Collected data entries:
______________________________

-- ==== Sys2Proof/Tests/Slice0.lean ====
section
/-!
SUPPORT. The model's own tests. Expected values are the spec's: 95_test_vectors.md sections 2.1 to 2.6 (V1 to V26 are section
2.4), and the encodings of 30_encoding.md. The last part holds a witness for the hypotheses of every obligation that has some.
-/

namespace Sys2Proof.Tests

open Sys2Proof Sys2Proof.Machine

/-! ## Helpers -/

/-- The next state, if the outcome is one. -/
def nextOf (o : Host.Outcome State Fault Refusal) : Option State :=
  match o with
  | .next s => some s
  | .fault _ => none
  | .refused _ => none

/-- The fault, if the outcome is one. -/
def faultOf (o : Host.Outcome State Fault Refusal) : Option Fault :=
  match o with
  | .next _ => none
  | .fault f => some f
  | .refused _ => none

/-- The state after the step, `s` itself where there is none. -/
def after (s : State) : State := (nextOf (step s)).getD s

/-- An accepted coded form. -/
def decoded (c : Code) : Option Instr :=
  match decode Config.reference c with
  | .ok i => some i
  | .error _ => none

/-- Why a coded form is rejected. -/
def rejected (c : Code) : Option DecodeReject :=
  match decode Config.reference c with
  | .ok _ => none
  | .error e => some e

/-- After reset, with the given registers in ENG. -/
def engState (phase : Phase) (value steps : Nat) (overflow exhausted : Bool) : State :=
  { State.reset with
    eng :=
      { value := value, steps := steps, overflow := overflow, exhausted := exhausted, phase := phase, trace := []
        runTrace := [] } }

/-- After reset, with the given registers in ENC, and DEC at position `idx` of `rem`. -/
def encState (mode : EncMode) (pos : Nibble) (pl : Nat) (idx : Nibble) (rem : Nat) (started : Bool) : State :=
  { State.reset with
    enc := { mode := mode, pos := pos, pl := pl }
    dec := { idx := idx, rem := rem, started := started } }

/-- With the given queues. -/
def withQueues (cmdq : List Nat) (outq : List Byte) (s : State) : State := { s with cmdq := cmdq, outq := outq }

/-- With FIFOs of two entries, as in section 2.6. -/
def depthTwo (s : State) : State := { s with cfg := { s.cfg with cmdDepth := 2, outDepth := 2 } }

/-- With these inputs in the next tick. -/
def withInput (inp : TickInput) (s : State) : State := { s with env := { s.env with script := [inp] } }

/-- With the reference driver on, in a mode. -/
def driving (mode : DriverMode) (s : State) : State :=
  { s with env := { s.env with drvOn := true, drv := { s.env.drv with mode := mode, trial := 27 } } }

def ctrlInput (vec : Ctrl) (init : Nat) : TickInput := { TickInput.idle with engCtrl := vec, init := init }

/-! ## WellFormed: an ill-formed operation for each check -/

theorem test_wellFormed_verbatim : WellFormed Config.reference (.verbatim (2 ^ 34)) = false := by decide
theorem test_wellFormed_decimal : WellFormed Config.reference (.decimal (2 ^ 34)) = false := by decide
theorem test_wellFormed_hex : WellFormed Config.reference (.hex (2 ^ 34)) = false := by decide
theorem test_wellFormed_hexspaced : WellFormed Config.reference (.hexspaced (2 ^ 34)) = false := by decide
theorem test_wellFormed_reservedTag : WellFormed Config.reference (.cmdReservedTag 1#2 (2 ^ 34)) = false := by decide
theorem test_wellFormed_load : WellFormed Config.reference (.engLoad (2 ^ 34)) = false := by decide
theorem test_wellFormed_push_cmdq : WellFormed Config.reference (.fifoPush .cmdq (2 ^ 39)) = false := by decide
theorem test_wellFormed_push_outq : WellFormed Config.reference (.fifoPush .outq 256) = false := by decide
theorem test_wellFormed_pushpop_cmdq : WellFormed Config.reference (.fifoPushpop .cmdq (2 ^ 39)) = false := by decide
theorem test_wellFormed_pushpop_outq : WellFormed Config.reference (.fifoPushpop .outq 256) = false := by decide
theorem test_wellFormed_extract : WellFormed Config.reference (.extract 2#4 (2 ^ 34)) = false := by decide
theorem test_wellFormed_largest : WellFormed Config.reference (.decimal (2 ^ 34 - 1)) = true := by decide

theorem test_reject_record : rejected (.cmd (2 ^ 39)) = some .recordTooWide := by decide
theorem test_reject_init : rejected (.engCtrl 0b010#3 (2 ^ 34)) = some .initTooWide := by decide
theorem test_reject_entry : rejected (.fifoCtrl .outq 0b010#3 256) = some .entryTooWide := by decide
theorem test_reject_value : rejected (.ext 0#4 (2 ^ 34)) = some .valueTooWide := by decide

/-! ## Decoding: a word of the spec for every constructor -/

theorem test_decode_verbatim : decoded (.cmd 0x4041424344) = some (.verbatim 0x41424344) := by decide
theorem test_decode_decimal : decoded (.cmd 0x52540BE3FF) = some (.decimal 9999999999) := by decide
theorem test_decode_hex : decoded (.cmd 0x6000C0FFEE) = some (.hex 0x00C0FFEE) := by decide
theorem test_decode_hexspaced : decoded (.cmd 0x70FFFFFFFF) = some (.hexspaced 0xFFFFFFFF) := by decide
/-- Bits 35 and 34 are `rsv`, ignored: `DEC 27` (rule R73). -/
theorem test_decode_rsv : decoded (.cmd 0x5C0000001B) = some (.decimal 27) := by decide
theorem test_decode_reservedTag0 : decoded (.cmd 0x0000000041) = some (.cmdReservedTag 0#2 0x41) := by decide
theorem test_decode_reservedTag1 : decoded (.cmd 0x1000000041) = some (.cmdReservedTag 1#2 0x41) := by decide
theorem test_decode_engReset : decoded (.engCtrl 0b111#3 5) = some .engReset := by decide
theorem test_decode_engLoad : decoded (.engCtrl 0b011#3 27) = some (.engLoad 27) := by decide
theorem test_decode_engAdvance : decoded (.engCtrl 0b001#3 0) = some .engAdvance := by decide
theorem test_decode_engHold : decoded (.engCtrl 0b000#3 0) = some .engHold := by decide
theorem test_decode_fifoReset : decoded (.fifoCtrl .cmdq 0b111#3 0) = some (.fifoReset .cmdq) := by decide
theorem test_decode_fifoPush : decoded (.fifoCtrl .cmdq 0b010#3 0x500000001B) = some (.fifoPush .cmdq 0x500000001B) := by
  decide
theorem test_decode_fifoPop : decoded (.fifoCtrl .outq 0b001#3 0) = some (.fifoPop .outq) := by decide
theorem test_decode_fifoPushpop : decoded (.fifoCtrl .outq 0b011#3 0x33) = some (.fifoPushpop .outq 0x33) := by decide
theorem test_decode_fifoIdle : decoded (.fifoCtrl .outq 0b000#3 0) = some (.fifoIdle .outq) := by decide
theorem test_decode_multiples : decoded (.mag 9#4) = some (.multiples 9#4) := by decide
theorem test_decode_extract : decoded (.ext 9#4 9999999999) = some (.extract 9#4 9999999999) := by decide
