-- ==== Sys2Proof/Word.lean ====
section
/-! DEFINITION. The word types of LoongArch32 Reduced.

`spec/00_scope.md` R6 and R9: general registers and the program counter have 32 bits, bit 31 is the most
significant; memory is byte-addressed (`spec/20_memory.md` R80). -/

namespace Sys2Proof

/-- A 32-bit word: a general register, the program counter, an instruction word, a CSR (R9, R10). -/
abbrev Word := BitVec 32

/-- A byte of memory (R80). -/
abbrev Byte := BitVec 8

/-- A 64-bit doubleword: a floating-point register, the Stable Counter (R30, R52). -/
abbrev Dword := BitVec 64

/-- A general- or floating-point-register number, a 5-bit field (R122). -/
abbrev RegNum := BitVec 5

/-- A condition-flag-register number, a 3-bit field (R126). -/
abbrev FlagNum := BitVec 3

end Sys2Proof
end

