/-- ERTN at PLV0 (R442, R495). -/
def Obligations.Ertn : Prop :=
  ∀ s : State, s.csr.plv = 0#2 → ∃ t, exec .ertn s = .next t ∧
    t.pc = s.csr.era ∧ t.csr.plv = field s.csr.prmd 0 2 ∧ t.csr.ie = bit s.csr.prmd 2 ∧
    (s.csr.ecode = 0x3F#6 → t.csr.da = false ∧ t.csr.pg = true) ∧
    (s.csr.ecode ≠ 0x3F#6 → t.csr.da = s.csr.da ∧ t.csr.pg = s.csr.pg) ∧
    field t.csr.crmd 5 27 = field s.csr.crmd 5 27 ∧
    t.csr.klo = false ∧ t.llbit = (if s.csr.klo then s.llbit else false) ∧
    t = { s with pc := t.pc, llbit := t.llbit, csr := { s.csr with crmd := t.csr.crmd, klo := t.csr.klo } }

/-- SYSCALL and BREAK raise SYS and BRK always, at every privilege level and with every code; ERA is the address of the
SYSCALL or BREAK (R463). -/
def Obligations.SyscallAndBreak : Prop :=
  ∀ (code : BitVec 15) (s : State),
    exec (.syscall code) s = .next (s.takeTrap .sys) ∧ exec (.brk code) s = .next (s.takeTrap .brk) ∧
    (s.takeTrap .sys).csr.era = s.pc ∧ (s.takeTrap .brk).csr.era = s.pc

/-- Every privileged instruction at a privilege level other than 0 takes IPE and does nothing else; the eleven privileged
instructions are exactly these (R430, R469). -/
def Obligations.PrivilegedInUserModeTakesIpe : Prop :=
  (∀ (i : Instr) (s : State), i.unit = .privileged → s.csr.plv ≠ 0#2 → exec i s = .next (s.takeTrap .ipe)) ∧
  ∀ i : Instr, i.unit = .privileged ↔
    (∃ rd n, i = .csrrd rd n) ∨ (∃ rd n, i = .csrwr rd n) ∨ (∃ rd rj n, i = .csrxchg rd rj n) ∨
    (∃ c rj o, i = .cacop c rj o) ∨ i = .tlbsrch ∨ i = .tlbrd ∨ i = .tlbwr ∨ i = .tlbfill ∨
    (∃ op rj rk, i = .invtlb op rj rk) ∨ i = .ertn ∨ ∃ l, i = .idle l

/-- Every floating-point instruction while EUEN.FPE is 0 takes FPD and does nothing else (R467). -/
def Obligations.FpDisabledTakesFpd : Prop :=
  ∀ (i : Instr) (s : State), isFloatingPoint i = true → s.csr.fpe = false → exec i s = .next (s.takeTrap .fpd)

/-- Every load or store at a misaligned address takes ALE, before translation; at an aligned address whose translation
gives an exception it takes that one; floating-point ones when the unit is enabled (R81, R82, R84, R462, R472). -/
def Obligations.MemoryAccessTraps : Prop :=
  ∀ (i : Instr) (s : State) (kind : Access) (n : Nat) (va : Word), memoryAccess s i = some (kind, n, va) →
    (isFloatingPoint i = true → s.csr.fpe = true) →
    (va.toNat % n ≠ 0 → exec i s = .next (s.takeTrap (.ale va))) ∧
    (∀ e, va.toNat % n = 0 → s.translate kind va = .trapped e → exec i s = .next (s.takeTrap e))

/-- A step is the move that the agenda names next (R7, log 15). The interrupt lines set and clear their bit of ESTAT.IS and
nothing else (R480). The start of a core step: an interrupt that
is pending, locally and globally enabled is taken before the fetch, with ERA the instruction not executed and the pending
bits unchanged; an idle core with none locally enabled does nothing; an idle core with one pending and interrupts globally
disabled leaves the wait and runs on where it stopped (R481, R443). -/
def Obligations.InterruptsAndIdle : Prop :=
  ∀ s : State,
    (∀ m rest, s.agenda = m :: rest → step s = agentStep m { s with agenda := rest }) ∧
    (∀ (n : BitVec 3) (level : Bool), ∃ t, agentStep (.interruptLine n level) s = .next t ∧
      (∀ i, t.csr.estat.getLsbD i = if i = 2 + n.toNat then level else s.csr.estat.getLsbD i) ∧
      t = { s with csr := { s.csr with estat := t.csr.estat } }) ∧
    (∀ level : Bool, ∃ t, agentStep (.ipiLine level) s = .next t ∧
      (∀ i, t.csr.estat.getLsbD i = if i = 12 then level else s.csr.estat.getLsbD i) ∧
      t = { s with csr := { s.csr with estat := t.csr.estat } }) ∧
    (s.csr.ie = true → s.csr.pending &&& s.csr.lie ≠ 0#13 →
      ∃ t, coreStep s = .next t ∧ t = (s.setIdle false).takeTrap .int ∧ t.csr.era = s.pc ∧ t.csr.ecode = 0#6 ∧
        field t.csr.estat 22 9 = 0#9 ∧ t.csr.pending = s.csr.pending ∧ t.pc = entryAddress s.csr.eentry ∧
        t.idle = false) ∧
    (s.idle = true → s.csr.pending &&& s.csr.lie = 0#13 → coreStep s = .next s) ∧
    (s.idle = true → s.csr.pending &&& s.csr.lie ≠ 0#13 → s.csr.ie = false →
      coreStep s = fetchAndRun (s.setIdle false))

______________________________

### TASK DIRECTIONS
Which lines run from the one holding "phase, trace := []" through the one holding "section 2.6. -/" in the records above? Repeat them exactly, both included, and nothing more.

### ANSWER BOX
      { value := value, steps := steps, overflow := overflow, exhausted := exhausted, phase := phase, trace := []
        runTrace := [] } }

/-- After reset, with the given registers in ENC, and DEC at position `idx` of `rem`. -/
def encState (mode : EncMode) (pos : Nibble) (pl : Nat) (idx : Nibble) (rem : Nat) (started : Bool) : State :=
  { State.reset with
    enc := { mode := mode, pos := pos, pl := pl }
    dec := { idx := idx, rem := rem, started := started } }

/-- With the given queues. -/
def withQueues (cmdq : List Nat) (outq : List Byte) (s : State) : State := { s with cmdq := cmdq, outq := outq }

/-- With FIFOs of two entries, as in section 2.6. -/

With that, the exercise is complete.